John Williamson: High gas prices have been the plan all along | Financial Post
For that noisy and insistent band of politicians, activists and interest groups pushing Canada relentlessly towards a costly net-zero emissions future, the moment of success has arrived. Mission accomplished! And sooner than expected. Gas is through the roof. Pump prices are so high many people are making significant sacrifices just to fill up their tank. Families are cancelling summer driving vacations. Hooray!
So why all the long faces down at Climate Crisis Central? The cost of putting gas in the family vehicle has become the most significant economic and political issue of 2022. With the price of almost everything heading up, the pain of inflation is sharpest at the pump. Strip out gasoline from Canada’s current 7.7 per cent inflation rate and it falls to 6.3 per cent.
But as this energy affordability crisis grows, the same folks who have been working tirelessly to drive gas prices higher are now shedding crocodile tears over the fact they’re so high.
Consider a joint letter published last week by the leaders of the provincial Green parties in Ontario, British Columbia, New Brunswick and P.E.I. calling on the federal government to take action on “skyrocketing increases in gas and diesel prices.” The Greens want Ottawa to send cheques to all Canadian consumers to help them cope with rampant inflation at the pump, paid for by a new tax on oil and gas companies.
There’s no question Canadians deserve a break from sky-high energy prices but the Greens are the last party anyone should trust to provide it. They’ve habitually and enthusiastically supported higher carbon taxes while opposing new pipelines and refineries and demanding greater taxpayer-funded subsidies for unreliable and costly renewable energy. It is a suite of policies consciously designed to make life more expensive for the average Canadian. And now that it’s working they’re demanding rebate cheques to soften the blow?

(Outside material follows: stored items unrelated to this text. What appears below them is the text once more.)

/-- The fuse: the parent runs with the items of all arrived siblings at the continuation of the one with the lowest item, whose k registers it
takes; `fmt` and the return stack are those of the cut, and every item keeps its value of every vector register (R174). -/
def Obligations.FuseKeepsEveryItem : Prop :=
  ∀ (s : State) (ctx parent : Nat) (c : Ctx) (p : Frag), s.ctx? ctx = some c → c.frag? parent = some p → p.parent ≠ some parent →
    let kids := c.frags.filter fun k => k.parent == some parent && k.state == .arrived && k.mask != 0
    kids ≠ [] → (kids.Pairwise fun a b => a.mask &&& b.mask = 0) →
    ∃ c' q lead, (s.fuse ctx parent).ctx? ctx = some c' ∧ c'.frag? parent = some q ∧ lead ∈ kids ∧
      (∀ k ∈ kids, (Lanes.lowest lead.mask).getD 0 ≤ (Lanes.lowest k.mask).getD 0) ∧
      q.state = .running ∧ q.hasChildren = false ∧ q.pc = lead.cont ∧ q.regs.k = lead.regs.k ∧ q.regs.fmt = p.regs.fmt ∧
      q.regs.rstack = p.regs.rstack ∧ (∀ x, q.mask.getLsbD x = true ↔ ∃ k ∈ kids, k.mask.getLsbD x = true) ∧
      ∀ k ∈ kids, ∀ (x : Nat) (r : Fin 384), x < c.width → k.mask.getLsbD x = true →
        held c' q r.val x = held c k r.val x

/-! ### Regions, system rows and waits -/

namespace Sys2Proof.Claims

open Sys2Proof Sys2Proof.Machine

/-- A row with the vector registers that it reads and the state that it leaves. -/
structure Row where
  uses : List VUse
  state : State

/-- A row under a guard that some item passes. -/
def passing (e : Env) (g : Guard) (uses : List VUse) (t : State) : Option Row := if e.pass g = 0 then none else some ⟨uses, t⟩

/-- A row with a vector result under a guard that is not UNI-false. -/
def unlessOff (e : Env) (g : Guard) (uses : List VUse) (t : State) : Option Row := if never e g then none else some ⟨uses, t⟩

/-- The state with `x` in the k register that the row names, and in latch b0. -/
def kOut (e : Env) (s : State) (d : Option (Fin 64)) (nw : Bool) (x : W64) : State :=
  let R := (during e (costC 1)).file
  e.put s (match d with
    | some k => R.putK k nw x
    | none => R.shift (.uni x))

/-- What a `halt` reports. -/
def haltInfo (e : Env) (code : Byte) (g : Guard) : HaltInfo := ⟨code.toNat, e.c.idx e.b ((e.passing g).headD 0), e.f.pc, e.s.tick⟩

/-- What the region and system rows leave where an item passes (R247-R249, R257, R262-R266, R267, R315). -/
def systemRow (e : Env) : Instr → Option Row
  | .region r => some ⟨useRange r, e.done (((e.during (costC 1)).endRegion e.r).openRegion e.r e.f.pc r)⟩
  | .yield => some ⟨[], e.doneEnd ((e.during (costC 1)).updFrag e.r fun f => { f with yieldUntil := e.s.cycle + 64 })⟩
  | .brk code g =>
    passing e g [] (e.doneEnd
      (if e.l.dbg then (e.brkRecord (e.during (costC 1)) code ((e.passing g).headD 0)).updCtx e.r.ctx fun c => { c with halted := true }
        else e.during (costC 1)))
  | .halt code g =>
    let h := haltInfo e code g
    let s := e.during (costC 1)
    passing e g [] ((s.below 12 e.l.seq).foldl (fun s k => s.haltLaunch k h) (s.haltLaunch e.l.seq h))
  | .setsr .clayer a g =>
    let s := e.during (costC 1)
    passing e g [] (e.done { s with clayer := s.clayer.set e.l.tcid (e.k a) })
  | .cpub ⟨d, nw⟩ g =>
    let s : State := { e.during (costC 1) with codeGen := e.s.codeGen + 1 }
    if e.s.stores.any fun p => p.ctx == e.c.id then none
    else passing e g [] (e.doneEnd (kOut e (s.publishCode e.r e.l.seq) d nw (BitVec.ofNat 64 (e.s.codeGen + 1))))
  | .cinv g =>
    let s := e.during (costC 1)
    passing e g [] (e.done (s.updCore e.c.core fun c => { c with icache := [], code := c.code.join (s.published e.f.view.knowsPub) }))
  | .ctrClr ⟨d, nw⟩ n g =>
    let s := kOut e (e.during (costC 1)) (some d) nw (BitVec.ofNat 64 e.c.stalls[n])
    passing e g [] (e.doneEnd (s.updCtx e.c.id fun c => { c with stalls := c.stalls.set n 0 }))
  | .fmt x g =>
    let v : W32 := match x with
      | .imm i => i
      | .k n => (e.k n).setWidth 32
    if fmtValid v then
      passing e g [] (e.done ((e.during (costC 1)).updFrag e.r fun f => { f with regs := { f.regs with fmt := v } }))
    else none
  | _ => none

end Sys2Proof.Claims

/-- `region`, `yield`, `brk`, `halt`, `setsr` of `sr.clayer`, `cpub` with no earlier store outstanding, `cinv`, `ctr.clr` and `fmt` with a valid value
complete where an item passes. The region entry is then the `region` itself with its range, `sr.clayer` and `fmt` hold what was written, the
instruction cache of the core is empty and no other core's is touched, and the launch of a `halt` stops with its code, item, pc and tick, of
two in one tick with those of the lower item (R247-R249, R262, R263, R265, R267, R315). -/
def Obligations.SystemRowsHaveTheirEffects : Prop :=
  (∀ (i : Instr) (s : State) (e : Env) (x : Row), systemRow e i = some x → Issues i s e x.uses → e.fits x.state →
     exec i s = .next (e.landed x.uses x.state)) ∧
  ((∀ r s e x, systemRow e (.region r) = some x → Issues (.region r) s e (useRange r) → e.straight e.next →
     ∃ f, x.state.frag? e.r = some f ∧ f.region.entry = e.f.pc ∧ f.region.range = r ∧ f.region.committed = false ∧
       f.region.snap.k = e.f.regs.k ∧ f.region.snap.fmt = e.f.regs.fmt ∧ f.region.snap.preds = e.f.regs.preds ∧ f.pc = e.next) ∧
   (∀ a g s e x, systemRow e (.setsr .clayer a g) = some x → Issues (.setsr .clayer a g) s e [] → e.straight e.next →
     SMap.getD x.state.clayer e.l.tcid 0 = e.k a ∧ ∀ n, n ≠ e.l.tcid → SMap.getD x.state.clayer n 0 = SMap.getD s.clayer n 0) ∧
   (∀ y g s e x, systemRow e (.fmt y g) = some x → Issues (.fmt y g) s e [] → e.straight e.next →
     ∃ f, x.state.frag? e.r = some f ∧ f.regs.k = e.f.regs.k ∧ f.regs.vtags = e.f.regs.vtags ∧ f.regs.preds = e.f.regs.preds ∧
       f.regs.latches = e.f.regs.latches ∧ f.regs.fmt = (match y with
         | .imm i => i
         | .k n => (e.k n).setWidth 32)) ∧
   (∀ g s e x, systemRow e (.cinv g) = some x → Issues (.cinv g) s e [] → e.straight e.next →
     (x.state.core e.c.core).icache = [] ∧ ∀ n, n ≠ e.c.core → (x.state.core n).icache = (s.core n).icache) ∧
   (∀ code g s e x, systemRow e (.halt code g) = some x → Issues (.halt code g) s e [] →
     ∃ l, x.state.launch? e.l.seq = some l ∧
       l.halted = some (match e.l.halted with
         | none => haltInfo e code g
         | some o => if o.tick = s.tick ∧ e.c.idx e.b ((e.passing g).headD 0) < o.item then haltInfo e code g else o)))

namespace Sys2Proof.Claims

open Sys2Proof Sys2Proof.Machine

/-- An invalidation begun by `tlbi`: the translations are dropped, and the fragment waits for its completion (R56, R57). -/
def tlbiBegun (e : Env) (form : Nat) (va : W64) (tcid run : Nat) : State :=
  let s := e.during (costC 1)
  let q : TlbiReq := ⟨s.nextId, form, va, tcid, run, s.cmds.map fun c => c.id, some e.r⟩
  e.wait ({ s with nextId := s.nextId + 1, tlbis := s.tlbis ++ [q] }.dropTranslations form tcid va run) 15 (.tlbi s.nextId)
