-- ==== Sys2Proof/Laws/State.lean ====
section
/-! SUPPORT. What each update of the state leaves as it was: one lemma for a field and an update. -/

namespace Sys2Proof.Machine

open Sys2Proof

/-! ### setCtx -/

@[simp] theorem State.setCtx_tick (s : State) (c : Ctx) : (s.setCtx c).tick = s.tick := rfl
@[simp] theorem State.setCtx_cycle (s : State) (c : Ctx) : (s.setCtx c).cycle = s.cycle := rfl
@[simp] theorem State.setCtx_frac (s : State) (c : Ctx) : (s.setCtx c).frac = s.frac := rfl
@[simp] theorem State.setCtx_tier1 (s : State) (c : Ctx) : (s.setCtx c).tier1 = s.tier1 := rfl
@[simp] theorem State.setCtx_tier2 (s : State) (c : Ctx) : (s.setCtx c).tier2 = s.tier2 := rfl
@[simp] theorem State.setCtx_host (s : State) (c : Ctx) : (s.setCtx c).host = s.host := rfl
@[simp] theorem State.setCtx_poison1 (s : State) (c : Ctx) : (s.setCtx c).poison1 = s.poison1 := rfl
@[simp] theorem State.setCtx_poison2 (s : State) (c : Ctx) : (s.setCtx c).poison2 = s.poison2 := rfl
@[simp] theorem State.setCtx_poison3 (s : State) (c : Ctx) : (s.setCtx c).poison3 = s.poison3 := rfl
@[simp] theorem State.setCtx_tcids (s : State) (c : Ctx) : (s.setCtx c).tcids = s.tcids := rfl
@[simp] theorem State.setCtx_clayer (s : State) (c : Ctx) : (s.setCtx c).clayer = s.clayer := rfl
@[simp] theorem State.setCtx_phases (s : State) (c : Ctx) : (s.setCtx c).phases = s.phases := rfl
@[simp] theorem State.setCtx_areas (s : State) (c : Ctx) : (s.setCtx c).areas = s.areas := rfl
@[simp] theorem State.setCtx_dies (s : State) (c : Ctx) : (s.setCtx c).dies = s.dies := rfl
@[simp] theorem State.setCtx_cores (s : State) (c : Ctx) : (s.setCtx c).cores = s.cores := rfl
@[simp] theorem State.setCtx_launches (s : State) (c : Ctx) : (s.setCtx c).launches = s.launches := rfl
@[simp] theorem State.setCtx_blocks (s : State) (c : Ctx) : (s.setCtx c).blocks = s.blocks := rfl
@[simp] theorem State.setCtx_walks (s : State) (c : Ctx) : (s.setCtx c).walks = s.walks := rfl
@[simp] theorem State.setCtx_walkFaults (s : State) (c : Ctx) : (s.setCtx c).walkFaults = s.walkFaults := rfl
@[simp] theorem State.setCtx_tlbis (s : State) (c : Ctx) : (s.setCtx c).tlbis = s.tlbis := rfl
@[simp] theorem State.setCtx_stores (s : State) (c : Ctx) : (s.setCtx c).stores = s.stores := rfl
@[simp] theorem State.setCtx_writeBacks (s : State) (c : Ctx) : (s.setCtx c).writeBacks = s.writeBacks := rfl
@[simp] theorem State.setCtx_cmds (s : State) (c : Ctx) : (s.setCtx c).cmds = s.cmds := rfl
@[simp] theorem State.setCtx_log (s : State) (c : Ctx) : (s.setCtx c).log = s.log := rfl
@[simp] theorem State.setCtx_held (s : State) (c : Ctx) : (s.setCtx c).held = s.held := rfl
@[simp] theorem State.setCtx_pushes (s : State) (c : Ctx) : (s.setCtx c).pushes = s.pushes := rfl
@[simp] theorem State.setCtx_classes (s : State) (c : Ctx) : (s.setCtx c).classes = s.classes := rfl
@[simp] theorem State.setCtx_ual (s : State) (c : Ctx) : (s.setCtx c).ual = s.ual := rfl
@[simp] theorem State.setCtx_mbox (s : State) (c : Ctx) : (s.setCtx c).mbox = s.mbox := rfl
@[simp] theorem State.setCtx_mgmt (s : State) (c : Ctx) : (s.setCtx c).mgmt = s.mgmt := rfl
@[simp] theorem State.setCtx_codeGen (s : State) (c : Ctx) : (s.setCtx c).codeGen = s.codeGen := rfl
@[simp] theorem State.setCtx_launchSeq (s : State) (c : Ctx) : (s.setCtx c).launchSeq = s.launchSeq := rfl
@[simp] theorem State.setCtx_parkSeq (s : State) (c : Ctx) : (s.setCtx c).parkSeq = s.parkSeq := rfl
@[simp] theorem State.setCtx_nextId (s : State) (c : Ctx) : (s.setCtx c).nextId = s.nextId := rfl
@[simp] theorem State.setCtx_toEnqueue (s : State) (c : Ctx) : (s.setCtx c).toEnqueue = s.toEnqueue := rfl
@[simp] theorem State.setCtx_pmapping (s : State) (c : Ctx) : (s.setCtx c).pmapping = s.pmapping := rfl
@[simp] theorem State.setCtx_zeroed (s : State) (c : Ctx) : (s.setCtx c).zeroed = s.zeroed := rfl
@[simp] theorem State.setCtx_strays (s : State) (c : Ctx) : (s.setCtx c).strays = s.strays := rfl
@[simp] theorem State.setCtx_past (s : State) (c : Ctx) : (s.setCtx c).past = s.past := rfl
@[simp] theorem State.setCtx_arFences (s : State) (c : Ctx) : (s.setCtx c).arFences = s.arFences := rfl
@[simp] theorem State.setCtx_relFences (s : State) (c : Ctx) : (s.setCtx c).relFences = s.relFences := rfl
@[simp] theorem State.setCtx_pubs (s : State) (c : Ctx) : (s.setCtx c).pubs = s.pubs := rfl
@[simp] theorem State.setCtx_images (s : State) (c : Ctx) : (s.setCtx c).images = s.images := rfl
@[simp] theorem State.setCtx_script (s : State) (c : Ctx) : (s.setCtx c).script = s.script := rfl
@[simp] theorem State.setCtx_picks (s : State) (c : Ctx) : (s.setCtx c).picks = s.picks := rfl
@[simp] theorem State.setCtx_cur (s : State) (c : Ctx) : (s.setCtx c).cur = s.cur := rfl
@[simp] theorem State.setCtx_freeCtr (s : State) (c : Ctx) : (s.setCtx c).freeCtr = s.freeCtr := rfl
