theorem memory_rows_issue :
    (∃ e g x, memRow e (.lds ⟨3, .i32, false, .ctx, at0, g0⟩) = some (g, x) ∧ Issues (.lds ⟨3, .i32, false, .ctx, at0, g0⟩) demo e x.uses ∧ e.pass g ≠ 0 ∧
      Through e x (e.pass g) (e.during x.k) ∧
      (x.rd = true → x.accs.all (fun a => ((e.during x.k).badLocal e.b.id e.die x.sp a.off a.size).isNone) = true) ∧
      e.fits (x.after (e.during x.k) (e.pass g))) ∧
    (∃ e g x, memRow e (.atom ⟨.add .i32, .rlx, .blk, none, some 3, .iidx, at0, g0⟩) = some (g, x) ∧
      Issues (.atom ⟨.add .i32, .rlx, .blk, none, some 3, .iidx, at0, g0⟩) demo e x.uses ∧ e.pass g ≠ 0 ∧ Through e x (e.pass g) (e.during x.k) ∧
      (x.rd = true → x.accs.all (fun a => ((e.during x.k).badLocal e.b.id e.die x.sp a.off a.size).isNone) = true) ∧
      e.fits (x.after (e.during x.k) (e.pass g))) ∧
    (∃ e g x, memRow e (.cas ⟨.i32, .rlx, true, .blk, none, some 3, .v 11, .v 12, at0, g0⟩) = some (g, x) ∧
      Issues (.cas ⟨.i32, .rlx, true, .blk, none, some 3, .v 11, .v 12, at0, g0⟩) demo e x.uses ∧ e.pass g ≠ 0 ∧ Through e x (e.pass g) (e.during x.k) ∧
      (x.rd = true → x.accs.all (fun a => ((e.during x.k).badLocal e.b.id e.die x.sp a.off a.size).isNone) = true) ∧
      e.fits (x.after (e.during x.k) (e.pass g))) ∧
    (∃ e x, memRow e (.lds ⟨3, .i32, false, .ctx, at0, ⟨1, false⟩⟩) = some x ∧ Issues (.lds ⟨3, .i32, false, .ctx, at0, ⟨1, false⟩⟩) demo e x.2.uses ∧
      x.2.off = true ∧ e.hurt = none ∧ e.fits (e.skipped x.2.k)) :=
  ⟨mem_row_issues (by decide +kernel), mem_row_issues (by decide +kernel), mem_row_issues (by decide +kernel),
    row_with (row := fun e => memRow e (.lds ⟨3, .i32, false, .ctx, at0, ⟨1, false⟩⟩)) (uses := fun x => x.2.uses) (by decide +kernel)⟩

/-- The accesses go to a region, or through an invalid handle. -/
def spaceIs (sp : Space) (slot : Option Nat) (kind : RKind) : Bool :=
  match sp, slot with
  | .region n r, some m => n == m && r.kind == kind
  | .void, none => true
  | _, _ => false

set_option maxRecDepth 100000 in
theorem accesses_go_through :
    (∃ e x, memRow e (.ldw ⟨12, ⟨3, .i32, false, .ctx, at0, g0⟩⟩) = some x ∧
      Issues (.ldw ⟨12, ⟨3, .i32, false, .ctx, at0, g0⟩⟩) (withRegion .plain) e x.2.uses ∧ spaceIs x.2.sp (some 1) .plain = true ∧ e.pass x.1 ≠ 0 ∧
      e.fits (x.2.after (((e.during x.2.k).ownStores e.c.id e.die 1 x.2.accs).settled e.r) (e.pass x.1))) ∧
    (∃ e x, memRow e (.stw ⟨12, ⟨.v 3, .i32, false, .ctx, at0, g0⟩⟩) = some x ∧
      Issues (.stw ⟨12, ⟨.v 3, .i32, false, .ctx, at0, g0⟩⟩) (withRegion .eslot) e x.2.uses ∧ spaceIs x.2.sp (some 1) .eslot = true ∧ e.pass x.1 ≠ 0 ∧
      e.fits (x.2.after ((e.during x.2.k).settled e.r) (e.pass x.1))) ∧
    (∃ e x, memRow e (.stw ⟨12, ⟨.v 3, .i32, false, .ctx, at0, g0⟩⟩) = some x ∧
      Issues (.stw ⟨12, ⟨.v 3, .i32, false, .ctx, at0, g0⟩⟩) (withK12 0x100001) e x.2.uses ∧ spaceIs x.2.sp none .plain = true ∧ e.pass x.1 ≠ 0 ∧
      e.fits (x.2.after ((e.during x.2.k).countInvalid e.l.tcid x.2.accs.length) (e.pass x.1))) ∧
    (∃ e x, memRow e (.ald ⟨2, false, some 12, none, 0, .ctx, false, g0⟩) = some x ∧
      Issues (.ald ⟨2, false, some 12, none, 0, .ctx, false, g0⟩) (withRegion .plain) e x.2.uses ∧ spaceIs x.2.sp (some 1) .plain = true ∧ e.pass x.1 ≠ 0 ∧
      e.fits (x.2.after (((e.during x.2.k).ownStores e.c.id e.die 1 x.2.accs).settled e.r) (e.pass x.1))) ∧
    (∃ e x, memRow e (.ast ⟨2, false, some 12, none, 0, .ctx, false, g0⟩) = some x ∧
      Issues (.ast ⟨2, false, some 12, none, 0, .ctx, false, g0⟩) (withRegion .plain) e x.2.uses ∧ spaceIs x.2.sp (some 1) .plain = true ∧ e.pass x.1 ≠ 0 ∧
      e.fits (x.2.after (((e.during x.2.k).ownStores e.c.id e.die 1 x.2.accs).settled e.r) (e.pass x.1))) :=
  ⟨row_with (row := fun e => memRow e (.ldw ⟨12, ⟨3, .i32, false, .ctx, at0, g0⟩⟩)) (uses := fun x => x.2.uses) (by decide +kernel),
    row_with (row := fun e => memRow e (.stw ⟨12, ⟨.v 3, .i32, false, .ctx, at0, g0⟩⟩)) (uses := fun x => x.2.uses) (by decide +kernel),
    row_with (row := fun e => memRow e (.stw ⟨12, ⟨.v 3, .i32, false, .ctx, at0, g0⟩⟩)) (uses := fun x => x.2.uses) (by decide +kernel),
    row_with (row := fun e => memRow e (.ald ⟨2, false, some 12, none, 0, .ctx, false, g0⟩)) (uses := fun x => x.2.uses) (by decide +kernel),
    row_with (row := fun e => memRow e (.ast ⟨2, false, some 12, none, 0, .ctx, false, g0⟩)) (uses := fun x => x.2.uses) (by decide +kernel)⟩
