-- ==== Sys2Proof/Machine/Flags.lean ====
section
/-! DEFINITION. The codes of the block's status and control registers. DEC6502 has no flags and no condition codes, and
no decode result depends on one (R33). -/

namespace Sys2Proof.Machine

/-- The code of a status (R21). -/
def Status.code : Status → BitVec 3
  | .idle => 0
  | .running => 1
  | .done => 2
  | .truncated => 3
  | .invalidRange => 4

/-- The code of a range cause (R26). -/
def RangeCause.code : RangeCause → Nat
  | .startPastEnd => 1
  | .endBeforeStart => 2

/-- `CTRL.RC`, bit 0 of CTRL (R25). -/
def State.rc (s : State) : Bool := s.ctrl.getLsbD 0

/-- What START writes to CTRL (R100). -/
def ctrlOf (rc : Bool) : BitVec 1 := if rc then 1 else 0

end Sys2Proof.Machine
end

This sort of deception is not restricted to Green opposition parties. Quebec’s government has banned all oil and gas exploration in the province and continues to stymie energy projects that cross its borders. This directly contributes to reduced supply and ultimately pushes prices higher. Yet earlier this year the province sent residents $500 to compensate for the exorbitant energy costs such policies have helped create.
British Columbia’s Energy Minister Bruce Ralston said in May “I am acutely aware of the impacts increased prices are having, whether it is on businesses or on households … We are doing what we can.” Hardly! B.C. has the highest gas prices in North America because of the province’s $50 per tonne carbon tax, alongside numerous other provincial and municipal imposts. In Vancouver, six levels of tax account for 38 per cent of the pump price.
Canada’s climate change policy has been built on a foundation of making fossil fuels ever more expensive. That is the entire point of the Trudeau government’s carbon tax, currently at $50 per tonne (or 11¢/litre, plus GST) and scheduled to hit $170 (or 38¢/litre, plus GST) by 2030. The same holds for the Clean Fuel Standard — Canada’s second carbon tax —scheduled to add another 13¢/litre (plus GST).
The pennies add up quickly, resulting in many Canadian households paying thousands more dollars for routine energy use.
Higher gas prices are also the implicit goal of the parade of other environmental rules, regulations and restrictions that deliberately make it as difficult as possible to extract, refine and ship Canada’s oil and gas wealth.
The green objective has always been to price gas out of the reach of Canadian consumers. The politicians promoting this scheme presumably figured the pain point would be far enough off in the future that they wouldn’t face any direct consequences from voters inconvenienced by their revolutionary plans.
But now these price-boosting domestic policies have collided with a host of global calamities, including the war in Ukraine and the COVID-19 pandemic, and the result has been soaring inflation at home and around the world. But this series of unfortunate events isn’t a deviation from the long-term plan, merely its acceleration.
With the day of reckoning arriving much sooner than expected the politicians and activists who worked so hard to push gas prices higher are now running as fast as they can away from the consequences of their own policies. They should at least have the honesty and good grace to stand before the public and admit this is what they have wanted all along. Claims they now sympathize with hard-pressed consumers are pure hypocrisy.
Voters are smart enough to figure out who’s been helping them out and who’s been making their life more difficult all along.
Originally published July 19 in the Financial Post.
John Williamson is Conservative MP for New Brunswick Southwest and chairman of the House of Commons Public Accounts Committee.